What Timor-Leste’s China ties really mean for ASEAN
With Timor-Leste’s entry to ASEAN possibly taking place as early as October 2025, researchers Jackson Huang and Yao Bowen discuss whether Dili’s close ties with major powers like China could risk ASEAN becoming further divided on key regional issues.
After years of anticipation, Timor-Leste is finally nearing ASEAN membership, with Malaysian Prime Minister Anwar Ibrahim announcing during the 46th ASEAN Summit that it could be formalised as early as October 2025. This marks the culmination of its decade-long bid, first submitted in 2011. While the moment is undoubtedly historic — signalling ASEAN’s continued commitment to regional inclusivity — it comes at a time of growing geopolitical uncertainty.

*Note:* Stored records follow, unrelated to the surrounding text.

-- ==== Sys2Proof/Safety.lean ====
section
/-! DEFINITION. The terms claims use: safe, final and clean-launch states (70_reset_and_hazards.md R305,
R321), the invariants of 10_state.md R51 and R48, sequences of commands, the wire formats of 30_encoding.md
R100 to R103 as lists of bus events, and the next-state table of 41_transaction_engine.md R171. -/

namespace Sys2Proof.Machine

/-! ## Safe, final and launch states -/

/-- No fault is recorded: the run may go on (60_exceptions.md R270). -/
def State.safe (s : State) : Bool := s.fault.isNone

/-- No transaction in progress and no byte mid-sequence on channel x. -/
def Channel.atRest (x : Channel) : Bool := x.free && x.ready

/-- Both lines of a channel released. -/
def LineDriver.bothReleased (x : LineDriver) : Bool := x.sda = .released && x.scl = .released

/-- The clean launch state (70_reset_and_hazards.md R305). -/
def State.cleanLaunch (s : State) : Bool :=
  s.safe && (s.chan .ch0).atRest && (s.chan .ch1).atRest && s.sq.step = .s0 && !s.sq.poll &&
    (s.chan .ch0).ld.trace = [] && (s.chan .ch1).ld.trace = []

/-! ## Sequences of commands -/

/-- The commands of the list run one after the other (20_memory.md R73). -/
def execAll : List Instr → State → Host.Outcome State Fault Refusal
  | [], s => .next s
  | i :: rest, s =>
    match exec i s with
    | .next t => execAll rest t
    | .fault f => .fault f
    | .refused r => .refused r

/-- n TTICKs of channel c. -/
def ticks (c : Chan) (n : Nat) (s : State) : Host.Outcome State Fault Refusal :=
  execAll (List.replicate n (.ttick c)) s

/-- n TTICKs of channel c end in t, the last response 0 and every earlier one 1
(41_transaction_engine.md R173). -/
def DoneAfter (c : Chan) (n : Nat) (s t : State) : Prop :=
  ticks c n s = .next t ∧ t.resp = some (.bool false) ∧
    ∀ m, 0 < m → m < n → ∃ u, ticks c m s = .next u ∧ u.resp = some (.bool true)

/-! ## Invariants -/

/-- What the transaction state allows the BitEngine to be doing (10_state.md R51 (a) to (c)). -/
def Channel.coherent (x : Channel) : Bool :=
  match x.te.st with
  | .idle => true
  | .start _ => x.be.mode = .idle
  | .restart _ => x.be.mode = .idle
  | .stop _ => x.be.mode = .idle
  | .addr _ => x.be.mode ≠ .reading
  | .reg _ => x.be.mode ≠ .reading
  | .addr2 _ => x.be.mode ≠ .reading
  | .wdata _ => x.be.mode ≠ .reading
  | .rdata _ => x.be.mode ≠ .writing

/-- The state one event leaves line l in. -/
def lineStep (l : Line) (v : LineState) : BusEvent → LineState
  | .driveLow m => if m = l then .drivenLow else v
  | .release m => if m = l then .released else v
  | .settle => v
  | .sample _ _ => v

/-- The state a trace from reset leaves line l in: lines are released at reset, and only `DriveLow` and
`Release` change them (10_state.md R21). -/
def lineAfter (l : Line) (trace : List BusEvent) : LineState := trace.foldl (lineStep l) .released

/-- The line states are those the trace says. -/
def LineDriver.Traced (x : LineDriver) : Prop := ∀ l, x.line l = lineAfter l x.trace

/-- Every sample was taken on a released line (00_scope.md R15, 40_bit_engine.md R131). -/
def LineDriver.SampledReleased (x : LineDriver) : Prop :=
  ∀ before l b rest, x.trace = before ++ .sample l b :: rest → lineAfter l before = .released

/-- The states a transaction can be in after a written byte was not acknowledged (41_transaction_engine.md
R168): Stop, Idle, and Data1 of a Write16 that goes on. -/
def errorState : TState → Bool
  | .idle => true
  | .start _ => false
  | .addr _ => false
  | .reg _ => false
  | .wdata .w8d0 => false
  | .wdata .w16d0 => false
  | .wdata .w16d1 => true
  | .restart _ => false
  | .addr2 _ => false
  | .rdata _ => false
  | .stop _ => true

/-- The states in which a read's value can be valid: its Stop, and Idle (10_state.md R34). -/
def valueState : TState → Bool
  | .idle => true
  | .start _ => false
  | .addr _ => false
  | .reg _ => false
  | .wdata _ => false
  | .restart _ => false
  | .addr2 _ => false
  | .rdata _ => false
  | .stop (.read _) => true
  | .stop (.write _) => false

/-- What holds of every channel in every reachable state. -/
structure Channel.Sound (x : Channel) : Prop where
  /-- 10_state.md R51 (a) to (c). -/
  coherent : x.coherent = true
  /-- 10_state.md R21. -/
  traced : x.ld.Traced
  /-- 40_bit_engine.md R131. -/
  sampled : x.ld.SampledReleased
  /-- SDA stays released from the latch of a byte read to its ACK phase (40_bit_engine.md R136). -/
  reading : x.be.mode = .reading → x.ld.sda = .released
  /-- 41_transaction_engine.md R168. -/
  erring : x.te.err = true → errorState x.te.st = true
  /-- 10_state.md R34: "valid once idle and no error". -/
  valued : x.te.vvalid = true → x.te.err = false ∧ valueState x.te.st = true
  /-- 41_transaction_engine.md R172, R180: no sample recorded and a zero maximum go together. -/
  timed : x.te.tvalid = false ↔ x.te.tmax = 0

/-- What holds of every reachable state (10_state.md R38, R39, R44, R51; 60_exceptions.md R277). -/
structure State.Inv (s : State) : Prop where
  channels : ∀ c, (s.chan c).Sound
  /-- A poll is outstanding only in step 3 (R39). -/
  polling : s.sq.poll = true → s.sq.step = .s3
  /-- `sq.stries` stays in 0..10 (R44). -/
  tries : s.sq.stries.toNat ≤ Config.setupTries
  /-- Inside SSETUP no host byte is unfinished (60_exceptions.md R277). -/
  held : s.sq.sactive = true → ∀ c, (s.chan c).te.st = .idle → (s.chan c).be.mode = .idle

The intensifying US-China rivalry continues to test ASEAN’s unity and cohesion.
In this context, some observers have expressed concern that Timor-Leste’s accession could further erode the bloc’s already fragile consensus-based decision-making or exacerbate internal divisions. At a time when ASEAN unity is more critical than ever, the inclusion of a small, institutionally inexperienced state has raised questions about the impact of enlargement on the bloc’s effectiveness. Nonetheless, we believe that while Timor-Leste’s entry may pose some challenges to consensus-building, its actual impact on ASEAN’s cohesion and strategic direction will likely be limited.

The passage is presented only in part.